Zeke didn’t. “See? Same as mine. And I bet you’re thirsty as can be inside that thing, but you can’t take it off quite yet.”

“I said, he don’t understand you. Everyone says he don’t understand you,” Rector told him from his position of relative safety, back behind the door. He was already working out the mental ballet—the emergency measures that would surely force him to shut the door with Zeke inside, buying himself the minute and a half necessary for a head start before the creature yanked it clean out of the wall and came after him.

Zeke ignored him. “Mister Sasquatch, I’m going to take this cuff off you now, all right? Please don’t … please don’t pull my head off, or anything. I’m only trying to help.”

“You’re insane.”

“Here, like this. I’m taking your arm now. Don’t hurt me or nothing, ’cause I’m not trying to hurt you.”

The chain rattled dully in Zeke’s gloved grip as he wrestled with the key and did his best to keep from hurting the manacled thing on the floor. The sasquatch studied his every move, either waiting for an opportunity or only trying to figure out what the hell was going on, Rector didn’t know. When the cuff came off, it dropped with a heavy clank and kicked up a tiny cloud of angry dust.

Immediately, but slowly, the creature reached his hand up and touched the filtered helmet.

As if it hadn’t occurred to him that it was a bad idea, Zeke shot his hand out and took the thing’s wrist. “No!” he said quickly, then withdrew just as fast as he’d objected. Rector knew that look—it was a gesture he’d seen a hundred times on the outside, when other kids had picked on Zeke and he’d ducked back, waiting to get hit.

He didn’t get hit.

“You … you got to leave it on, see?” Zeke did his best to explain, but confusion and discomfort was written all over the thing’s puffy, dark-colored face. “You got to leave it on. But not for too much longer—because we’re taking you outside.”

“I think it’s too soon.”

Over his shoulder, Zeke said, “He’ll die of thirst if we leave him here too much longer, and he can’t have anything to drink while he’s in the helmet. You can tell he’s better. All we have to do is get him outside.”

“If you say so.”

“Just help me, would you?”

“How?” Rector asked.

Zeke made a frustrated little noise in response. “Stay out of the way, I guess. And if this thing kills me, run home and tell my mother so she don’t wonder what happened.”

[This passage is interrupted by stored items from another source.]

@[simp] theorem opGroup_formatXYN (g x y n : Nibble) : opGroup (formatXYN g x y n) = g := by
  rw [opGroup_eq_iff, formatXYN_toNat]
  omega

@[simp] theorem opX_formatXYN (g x y n : Nibble) : opX (formatXYN g x y n) = x := by
  apply BitVec.eq_of_toNat_eq
  rw [opX_eq, formatXYN_toNat, BitVec.toNat_ofNat]
  omega

@[simp] theorem opY_formatXYN (g x y n : Nibble) : opY (formatXYN g x y n) = y := by
  apply BitVec.eq_of_toNat_eq
  rw [opY_eq, formatXYN_toNat, BitVec.toNat_ofNat]
  omega

@[simp] theorem opN_formatXYN (g x y n : Nibble) : opN (formatXYN g x y n) = n :=
  BitVec.extractLsb'_append_eq_right

/-! ### A word is its fields: no bit is dropped (30_encoding R92) -/

theorem formatNNN_fields {op : Word} {g : Nibble} (h : opGroup op = g) : formatNNN g (opNNN op) = op := by
  apply BitVec.eq_of_toNat_eq
  rw [formatNNN_toNat, opNNN_eq, BitVec.toNat_ofNat, ← opGroup_eq_iff.1 h]
  omega

theorem formatXNN_fields {op : Word} {g : Nibble} {nn : Byte} (h : opGroup op = g) (hn : opNN op = nn) :
    formatXNN g (opX op) nn = op := by
  apply BitVec.eq_of_toNat_eq
  rw [formatXNN_toNat, opX_eq, BitVec.toNat_ofNat, ← opGroup_eq_iff.1 h, ← opNN_eq_iff.1 hn]
  omega

theorem formatXYN_fields {op : Word} {g n : Nibble} (h : opGroup op = g) (hn : opN op = n) :
    formatXYN g (opX op) (opY op) n = op := by
  apply BitVec.eq_of_toNat_eq
  rw [formatXYN_toNat, opX_eq, opY_eq, BitVec.toNat_ofNat, BitVec.toNat_ofNat, ← opGroup_eq_iff.1 h,
    ← opN_eq_iff.1 hn]
  omega

end Sys2Proof.Machine
end

section
namespace Sys2Proof.Machine

/-! ### Decode of encode (30_encoding sections 2 and 3) -/

/-- The decoder reads each format's fields back; only group 0 has words that two patterns match. -/
theorem decode_encode (i : Instr) (h : i.wf = true) : decode (encode i) = .ok i := by
  cases i with
  | op00E0 | op00EE => rfl
  | op0NNN nnn =>
    obtain ⟨hE0, hEE⟩ : nnn ≠ 0x0E0#12 ∧ nnn ≠ 0x0EE#12 := by simpa [Instr.wf] using h
    have hword : ∀ {imm}, nnn ≠ imm → formatNNN 0x0#4 nnn ≠ formatNNN 0x0#4 imm := fun hne heq =>
      hne (by rw [← opNNN_formatNNN 0x0#4 nnn, heq, opNNN_formatNNN])
    have hgroup : (formatNNN 0x0#4 nnn).toNat ≤ 0x0FFF := by
      rw [formatNNN_toNat, BitVec.toNat_ofNat]
      omega
    exact (decode_group0_other hgroup (hword hE0) (hword hEE)).trans (by rw [opNNN_formatNNN])
  | _ => simp [encode, decode, decodeGroup8, decodeGroupE, decodeGroupF]

/-- The bytes of a word, high byte first, make the word again. -/
theorem wordOfBytes_halves (op : Word) : wordOfBytes (op.extractLsb' 8 8) (op.extractLsb' 0 8) = op := by
  apply BitVec.eq_of_toNat_eq
  simp only [wordOfBytes_toNat, BitVec.extractLsb'_toNat, Nat.shiftRight_eq_div_pow]
  omega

“Great. I’ll do that.” And she’ll blame me, he added in his head. “Did you even bring a gun?”

“No. You heard what the princess said about guns.”

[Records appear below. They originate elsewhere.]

-- ==== Sys2Proof/Machine/Parts.lean ====
section
/-! DEFINITION. The parts that State is made of: policy entries, port front ends, access contexts, management units, segment
controllers, violation records and the staging unit, each with its power-on value. Plain data only. -/

namespace Sys2Proof.Machine

/-- One value for each port. -/
structure PerPort (α : Type) where
  a : α
  b : α
  deriving DecidableEq, Repr

/-- The value of port `p`. -/
def PerPort.get {α : Type} (x : PerPort α) : Port → α
  | .A => x.a
  | .B => x.b

/-- Replace the value of port `p`. -/
def PerPort.set {α : Type} (x : PerPort α) (p : Port) (v : α) : PerPort α :=
  match p with
  | .A => ⟨v, x.b⟩
  | .B => ⟨x.a, v⟩

/-- The other port. -/
def other : Port → Port
  | .A => .B
  | .B => .A

/-! ## Policy entries (R1 to R11) -/

/-- The ports field of an entry (R4). -/
inductive PortSet where
  | neither
  | onlyA
  | onlyB
  | both
  deriving DecidableEq, Repr

/-- The index width field, in bytes (R7). -/
inductive IndexWidth where
  | zero
  | one
  | two
  deriving DecidableEq, Repr

/-- A read or write window: presence and stored bounds, which an absent window keeps (R8). -/
structure Window where
  present : Bool
  low : Word16
  high : Word16
  deriving DecidableEq, Repr

/-- A policy entry: the eleven fields of section 1.2. -/
structure Entry where
  enabled : Bool
  ports : PortSet
  upAddr : Addr7
  segment : Seg
  downAddr : Addr7
  width : IndexWidth
  readWin : Window
  writeWin : Window
  limit : Byte
  blind : Bool
  quiet : Bool
  deriving DecidableEq, Repr

/-- An absent window with stored bounds 0 and 0. -/
def Window.cleared : Window := ⟨false, 0, 0⟩

/-- The cleared entry (R2). -/
def Entry.cleared : Entry :=
  { enabled := false, ports := .neither, upAddr := 0, segment := 0, downAddr := 0, width := .zero,
    readWin := .cleared, writeWin := .cleared, limit := 0, blind := false, quiet := false }

/-- A policy table: the record at position n is entry n (R1). -/
abbrev Table := Vector Entry 32

/-- Thirty-two cleared entries (R2). -/
def clearedTable : Table := Vector.replicate 32 Entry.cleared

/-- The two counters of an entry (section 1.7). -/
structure Counters where
  accepted : Nat
  denied : Nat
  deriving DecidableEq, Repr

/-- Both counters zero (R23). -/
def Counters.zero : Counters := ⟨0, 0⟩

/-- A target: a chip identified by segment and downstream address (R6). -/
structure Target where
  segment : Seg
  address : Addr7
  deriving DecidableEq, Repr

/-- One record of the cursor map (R70). -/
structure CursorRec where
  target : Target
  width : IndexWidth
  cursor : Option Word16
  deriving DecidableEq, Repr

/-! ## Port front end (R24) -/

/-- Bus state of a port. -/
inductive BusState where
  | free
  | active
  deriving DecidableEq, Repr

/-- Byte in progress of a port: none, the bits received so far, or the byte being delivered. -/
inductive ByteInProgress where
  | none
  | receiving (bits : List Bool)
  | delivering (b : Byte)
  deriving DecidableEq, Repr

/-- Byte role of a port: what the next byte is. -/
inductive ByteRole where
  | address
  | written
  | read
  deriving DecidableEq, Repr

/-- What the part does with a port's SDA. -/
inductive Drive where
  | released
  | low
  deriving DecidableEq, Repr

/-- The upstream bus timeout timer (R33). -/
inductive TimeoutTimer where
  | stopped
  | counting
  | spent
  deriving DecidableEq, Repr

/-- The state of one port front end. -/
structure FrontEnd where
  bus : BusState
  byte : ByteInProgress
  role : ByteRole
  hold : Bool
  drive : Drive
  timer : TimeoutTimer
  deriving DecidableEq, Repr

/-- The front end after power-on with the port's SCL at `scl` (R24). -/
def FrontEnd.powerOn (scl : Line) : FrontEnd :=
  { bus := .free, byte := .none, role := .address, hold := false, drive := .released,
    timer := match scl with
      | .high => .stopped
      | .low => .counting }

/-! ## Access context (R41, R42) -/

/-- The states of an access context (R41). -/
inductive CtxState where
  | idle
  | unaddressed
  | matching
  | waiting
  | opening
  | writeIndex
  | writeData
  | readData
  | readEnd
  | filler
  | refusing
  | mgmtWrite
  | mgmtRead
  deriving DecidableEq, Repr

/-- Direction of an access. -/
inductive Dir where
  | read
  | write
  deriving DecidableEq, Repr

/-- The access record (R42). -/
structure Access where
  entryNo : Fin 32
  copy : Entry
  dir : Dir
  held : Option Seg
  cursor : Option Word16
  indexBytes : Nat
  indexValue : Word16
  count : Nat
  detached : Bool
  deriving DecidableEq, Repr

/-- An access context: its state, its access record while an access is in progress, and the segment retained across a repeated
START in the interval in which there is no record (R63). -/
structure Context where
  state : CtxState
  access : Option Access
  retained : Option Seg
  deriving DecidableEq, Repr

/-- A context with no access in progress. -/
def Context.idle : Context := ⟨.idle, none, none⟩

/-! ## Management unit (R136) -/

/-- Check mode (R136). -/
inductive CheckMode where
  | stopping
  | persistent
  deriving DecidableEq, Repr

/-- Guard state (R136). -/
inductive Guard where
  | normal
  | guarded
  deriving DecidableEq, Repr

/-- The first fault of a frame (R138, R140, R141). -/
inductive FrameFault where
  | unknown
  | check
  | length
  deriving DecidableEq, Repr

/-- A frame in assembly: its command byte if received, the payload bytes received, the running check value, whether the check byte
was received and matched, and the first fault. -/
structure Frame where
  command : Option Byte
  payload : List Byte
  crc : Byte
  matched : Bool
  fault : Option FrameFault
  deriving DecidableEq, Repr

/-- The first-error record (R145). -/
structure FirstError where
  command : Byte
  received : Byte
  computed : Byte
  bytes : Nat
  deriving DecidableEq, Repr

/-- The reasons of validation (R15). -/
inductive Reason where
  | noPort
  | reservedAddress
  | mgmtAddress
  | duplicate
  | windowBounds
  | widthMismatch
  deriving DecidableEq, Repr

/-- The detail of a REJECTED result: a failing entry with its reason, or ABANDONED (R144). -/
inductive Rejection where
  | entry (n : Fin 32) (r : Reason)
  | abandoned
  deriving DecidableEq, Repr

/-- The results of frames and commits (R144). -/
inductive Result where
  | done
  | pending
  | check
  | length
  | unknown
  | guarded
  | owned
  | busy
  | invalid
  | range
  | rejected (why : Rejection)
  deriving DecidableEq, Repr

/-- The result record of a port (R144). -/
structure ResultRecord where
  command : Byte
  result : Result
  serial : Byte
  deriving DecidableEq, Repr

/-- A view with its argument (R149). -/
inductive View where
  | status
  | activeEntry (n : Fin 32)
  | stagedEntry (n : Fin 32)
  | log
  | firstError
  | segment (d : Seg)
  deriving DecidableEq, Repr

/-- The view selection of a port (R149). -/
structure Selection where
  view : View
  cursor : Nat
  deriving DecidableEq, Repr

/-- A management read in progress: the snapshot, the position in it, and whether advances are stored as the view cursor, which a
SOFT RESET of the other port ends (R152). -/
structure ReadPosition where
  snapshot : List Byte
  pos : Nat
  stored : Bool
  deriving DecidableEq, Repr

/-- The state of one management unit. -/
structure MgmtUnit where
  frame : Option Frame
  mode : CheckMode
  guard : Guard
  firstError : Option FirstError
  failures : Nat
  result : ResultRecord
  selection : Selection
  reading : Option ReadPosition
  deriving DecidableEq, Repr

/-- The management unit after power-on (R136). -/
def MgmtUnit.powerOn : MgmtUnit :=
  { frame := none, mode := .stopping, guard := .normal, firstError := none, failures := 0,
    result := ⟨0, .done, 0⟩, selection := ⟨.status, 0⟩, reading := none }

/-! ## Segment controller (R87, R108) -/

/-- Segment states (R87). -/
inductive SegState where
  | disabled
  | idle
  | held
  | recovering
  | fault
  deriving DecidableEq, Repr

/-- The downstream bus of a segment (R87). -/
inductive SegBus where
  | idle
  | opened
  | closing
  deriving DecidableEq, Repr

/-- A downstream transfer in flight (R90), or the bus-clear inside OPENING (R101). A START or repeated START carries the translated
address that follows it and the access's direction as its read/write bit (R5, R48). -/
inductive Transfer where
  | start (again : Bool) (address : Addr7) (dir : Dir)
  | indexByte (b : Byte)
  | dataByte (b : Byte)
  | fetch
  | nak
  | busClear
  deriving DecidableEq, Repr

/-- Segment speeds in kHz (R88). -/
inductive Speed where
  | k50
  | k100
  | k400
  | k1000
  deriving DecidableEq, Repr

/-- The configuration of a segment; the stall timeout is in ms (R88). -/
structure SegConfig where
  speed : Speed
  stall : Nat
  enable : Bool
  deriving DecidableEq, Repr

/-- The default configuration (R88). -/
def SegConfig.default : SegConfig := ⟨.k100, 25, true⟩

/-- A lease: its holder and the moment, in ms, at which it expires (R108). -/
structure Lease where
  holder : Port
  expiry : Nat
  deriving DecidableEq, Repr

/-- A waiter: its port, the hold limit in force for this wait, and the moment its hold-limit timer started (R108, R111). -/
structure Waiter where
  port : Port
  limit : Nat
  since : Nat
  deriving DecidableEq, Repr

/-- The eleven violation kinds (R124). -/
inductive Kind where
  | readWindow
  | writeWindow
  | blindRead
  | length
  | segmentBusy
  | segmentDown
  | targetNak
  | dataNak
  | stall
  | stuck
  | upstreamLost
  deriving DecidableEq, Repr

/-- What an address byte comes to once the retained segment that it gives up has been released (R64): left unanswered; the beginning of a
frame; a snapshot; a refusal with its kind and index; or the request of the copy's segment, with the level at which SDA of that segment is
found where the request is granted (R90). -/
inductive AddressOutcome where
  | unanswered
  | frame
  | snapshot
  | refused (kind : Kind) (index : Option Word16)
  | request (sda : Line)
  deriving DecidableEq, Repr

/-- The address byte of a port that waits for the release of a segment, and what follows it (R64, R91). -/
structure Resume where
  port : Port
  outcome : AddressOutcome
  deriving DecidableEq, Repr

/-- The state of one segment controller with its arbiter. `openAfter` marks a START that waits for the NAK transfer in flight to
end (R90); `requests` are the requests made during a close, in order (R92); `resume` is the address byte that gave this segment up and
whose answer waits for the release (R64, R91). -/
structure Segment where
  state : SegState
  holder : Option Port
  bus : SegBus
  transfer : Option Transfer
  openAfter : Bool
  config : SegConfig
  pendingConfig : Option SegConfig
  lease : Option Lease
  waiters : List Waiter
  requests : List Port
  resume : Option Resume
  deriving DecidableEq, Repr

/-- A segment at a reset release: RECOVERING with default configuration (R87, R103). -/
def Segment.powerOn : Segment :=
  { state := .recovering, holder := none, bus := .idle, transfer := none, openAfter := false,
    config := .default, pendingConfig := none, lease := none, waiters := [], requests := [], resume := none }

/-! ## Violation log (R122, R123) -/

/-- What a maker hands to the log: a violation record less its sequence, which the log assigns (R123). -/
structure Report where
  kind : Kind
  port : Option Port
  dir : Option Dir
  upAddr : Option Addr7
  entry : Option (Fin 32)
  segment : Seg
  index : Option Word16
  generation : Word16
  offset : Nat
  deriving DecidableEq, Repr

/-- A violation record held in the log (R123). -/
structure Violation where
  sequence : Word16
  report : Report
  deriving DecidableEq, Repr

/-- The violation log (R122). -/
structure Log where
  records : List Violation
  next : Word16
  dropped : Nat
  deriving DecidableEq, Repr

/-- The log after power-on (R122). -/
def Log.powerOn : Log := ⟨[], 0, 0⟩

/-- The attention mask: one enable for each source (R133). -/
structure AttnMask where
  log : Bool
  check : Bool
  fault : Bool
  deriving DecidableEq, Repr

/-! ## Staging unit (R171) -/

/-- Staging states (R171). -/
inductive StagingState where
  | free
  | owned (p : Port)
  | committing (p : Port)
  deriving DecidableEq, Repr

/-- The ownership idle timer: stopped, or counting since a moment in ms (R174). -/
inductive IdleTimer where
  | stopped
  | counting (since : Nat)
  deriving DecidableEq, Repr

/-- The last commit outcome (R183). -/
inductive CommitOutcome where
  | none
  | done
  | rejected (n : Fin 32) (r : Reason)
  | abandoned
  deriving DecidableEq, Repr

/-- The staging unit. Its validation is in progress exactly in COMMITTING (R171), so it is no field of its own. -/
structure Staging where
  image : Table
  state : StagingState
  timer : IdleTimer
  outcome : CommitOutcome
  deriving DecidableEq, Repr

/-- The staging unit after power-on (R171). -/
def Staging.powerOn : Staging := ⟨clearedTable, .free, .stopped, .none⟩

end Sys2Proof.Machine
end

The whole time he talked, Zeke kept eye contact with the creature, and not Rector. He took a step back, and then another one. He held out his hands in an inviting gesture, urging the creature to stand up and follow him. “Come on, Sasquatch. Let me help you get home. Let me get you out of here.”

Not wholly convinced, but game to see where this was headed, the sasquatch scooted unsteadily to his feet. He folded his legs under himself and shoved, bracing his hands on the wall, on the floor, on the window frame and the half-rusted bars that still filled it. The cuff on his other hand fell slack, its chain already dislodged from the manacle and the wall, both.

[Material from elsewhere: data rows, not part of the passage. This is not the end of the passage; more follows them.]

-- ==== Sys2Proof/Machine/Policy.lean ====
section
/-! DEFINITION. The policy table: matching (R13), the checks against an entry copy (R43, R47, R50, R55), the validity conditions (R15,
R16), and what a commit changes (R12, R71, R72). -/

namespace Sys2Proof.Machine

/-! ## Matching -/

/-- The reserved addresses, 0x00..0x07 and 0x78..0x7F (R5, R30). -/
def reserved (x : Addr7) : Bool := x.toNat < 0x08 || 0x78 ≤ x.toNat

/-- Entry `e` serves port `p` at address `x` (R13). -/
def Entry.serves (e : Entry) (p : Port) (x : Addr7) : Bool :=
  e.enabled && e.ports.has p && e.upAddr = x

/-- The enabled entry of a table that serves port `p` at address `x`, the lowest where an invalid table held several (R13). -/
def matchEntry (t : Table) (p : Port) (x : Addr7) : Option (Fin 32) :=
  (List.finRange 32).find? (fun n => t[n].serves p x)

/-! ## Checks against the entry copy -/

/-- The index lies inside the window, low..high inclusive (R8). -/
def Window.covers (w : Window) (i : Word16) : Bool := w.low.toNat ≤ i.toNat && i.toNat ≤ w.high.toNat

/-- Steps 1 and 2 of the address phase: the kind of the refusal, if any (R43, R44). -/
def firstSteps (a : Access) : Option Kind :=
  match a.dir with
  | .read => if a.copy.readWin.present then none else some .readWindow
  | .write => if a.copy.width = .zero && !a.copy.writeWin.present then some .writeWindow else none

/-- Step 4 of the address phase against the loaded cursor: kind and index of the refusal, if any (R47). -/
def stepFour (a : Access) (cursor : Option Word16) : Option (Kind × Option Word16) :=
  match a.dir, a.copy.width, cursor with
  | .write, _, _ => none
  | .read, .zero, _ => none
  | .read, _, none => if a.copy.blind then none else some (.blindRead, none)
  | .read, _, some i => if a.copy.readWin.covers i then none else some (.readWindow, some i)

/-- The length limit allows `n` data bytes in the access (R9). -/
def withinLimit (e : Entry) (n : Nat) : Bool := e.limit = 0 || n ≤ e.limit.toNat

/-- The index of a record: the cursor for width 1 or 2, absent for width 0 (R52, R65). -/
def recordIndex (a : Access) : Option Word16 :=
  match a.copy.width with
  | .zero => none
  | _ => a.cursor

/-- The checks of a written data byte, in order: the kind of the refusal, if any (R50, R52). A copy of width 1 or 2 has a present
cursor in WRITE_DATA (R49); were it absent the byte would not lie inside any window. -/
def writeCheck (a : Access) : Option Kind :=
  if !a.copy.writeWin.present then some .writeWindow
  else if a.copy.width ≠ .zero && !(match a.cursor with
      | some i => a.copy.writeWin.covers i
      | none => false) then some .writeWindow
  else if withinLimit a.copy (a.count + 1) then none
  else some .length

/-- The checks before the next read byte: the kind of the cut, if any. No window check for a blind or width-0 read (R55, R56, R59). -/
def readCheck (a : Access) : Option Kind :=
  if a.copy.width ≠ .zero && (match a.cursor with
      | some i => !a.copy.readWin.covers i
      | none => false) then some .readWindow
  else if withinLimit a.copy (a.count + 1) then none
  else some .length

/-! ## Validity (R15, R16) -/

/-- Two ports fields share a port. -/
def PortSet.overlaps (a b : PortSet) : Bool := (a.has .A && b.has .A) || (a.has .B && b.has .B)

/-- A present window breaks the legal bounds of its width (R8, R15). -/
def Window.badBounds (w : Window) (width : IndexWidth) : Bool :=
  w.present && match width with
    | .zero => false
    | .one => w.high.toNat < w.low.toNat || 255 < w.low.toNat || 255 < w.high.toNat
    | .two => w.high.toNat < w.low.toNat

/-- The first reason for which the enabled entry `e` fails, given the lower-numbered entries of its image (R15). -/
def entryFault (mgmt : Addr7) (lower : List Entry) (e : Entry) : Option Reason :=
  if !e.enabled then none
  else if e.ports = .neither then some .noPort
  else if reserved e.upAddr || reserved e.downAddr then some .reservedAddress
  else if e.upAddr = mgmt then some .mgmtAddress
  else if lower.any (fun j => j.enabled && j.ports.overlaps e.ports && j.upAddr = e.upAddr) then some .duplicate
  else if e.readWin.badBounds e.width || e.writeWin.badBounds e.width then some .windowBounds
  else if lower.any (fun j => j.enabled && j.target = e.target && j.width ≠ e.width) then some .widthMismatch
  else none

/-- Validation of an image: the lowest entry that fails, with its reason, or none (R16, R179). -/
def validate (mgmt : Addr7) (t : Table) : Option (Fin 32 × Reason) :=
  (List.finRange 32).findSome? (fun n => (entryFault mgmt (t.toList.take n.val) t[n]).map (fun r => (n, r)))

/-! ## What a commit changes -/

/-- Entry `n` is changed: its content differs in any of the eleven fields (R12). -/
def changed (old new : Table) (n : Fin 32) : Bool := old[n] ≠ new[n]

/-- Target `t` is named by a changed entry, in its old or its new content (R12, R72). -/
def touched (old new : Table) (t : Target) : Bool :=
  (List.finRange 32).any (fun n => changed old new n && (old[n].target = t || new[n].target = t))

/-- Insert a record into the map at its key's place, unless the key is there already. -/
def insertKey (r : CursorRec) : List CursorRec → List CursorRec
  | [] => [r]
  | x :: rest =>
    if r.target.key < x.target.key then r :: x :: rest
    else if r.target.key = x.target.key then x :: rest
    else x :: insertKey r rest

/-- The cursor that the map holds for a target, absent where it holds no key. -/
def cursorOf (m : List CursorRec) (t : Target) : Option Word16 :=
  match findCursor m t with
  | some r => r.cursor
  | none => none

/-- The keys rebuilt from a table: one for each target that an enabled entry of width 1 or 2 names, with that width; a kept key keeps
its cursor and a new key's cursor is absent (R71). -/
def rebuildKeys (t : Table) (m : List CursorRec) : List CursorRec :=
  t.toList.foldl (fun acc e =>
    if e.enabled && e.width ≠ .zero then insertKey ⟨e.target, e.width, cursorOf m e.target⟩ acc else acc) []

/-- A commit completion's cursor map: keys rebuilt, then the cursors of touched targets made absent (R71, R72). -/
def committedCursors (old new : Table) (m : List CursorRec) : List CursorRec :=
  clearCursors (touched old new) (rebuildKeys new m)

/-- The counters after a commit completion: zero for each changed entry (R12, R23). -/
def committedCounters (old new : Table) (cs : Vector Counters 32) : Vector Counters 32 :=
  Vector.ofFn (fun n => if changed old new n then Counters.zero else cs[n])

/-- A commit completion marks detached a context that holds a target which a changed entry names, or whose access record names a changed
entry (R12, R66). -/
def detachedByCommit (old new : Table) (a : Access) : Bool :=
  changed old new a.entryNo || (a.held.isSome && touched old new a.copy.target)

/-- Mark an access detached where `f` says so (R66). -/
def detachWhere (f : Access → Bool) (c : Context) : Context :=
  { c with access := c.access.map (fun a => if f a then { a with detached := true } else a) }

/-- Mark detached the contexts of both ports whose access `f` picks (R66). -/
def detachContexts (f : Access → Bool) (s : State) : State :=
  (s.setCtx .A (detachWhere f (s.ctx .A))).setCtx .B (detachWhere f (s.ctx .B))

end Sys2Proof.Machine
end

“He could’ve walked out of here anytime,” Rector marveled.

“Maybe. I don’t know. The other lock was in better shape, and he’s pretty weak right now.” Zeke backed away farther, to the door’s edge, to the spot where Rector was stuck as if there were nails holding his feet down to the hard-packed earth floor.

The sasquatch followed him, wobbling and scratching at the seal around his neck.

“Oh … boy…”

“Hush up, Rector. He’s doing fine.”

Out through the front doorway where there wasn’t any door left to close, and into the deserted streets where there wasn’t any fire anymore, the inexplicable followed Zeke. Stalked him, even. His legs weren’t very stable and his head looked ridiculous inside that globe, but he didn’t pry the mask off, and he didn’t tear Zeke’s head off. Rector didn’t have anything to do except look out for rotters.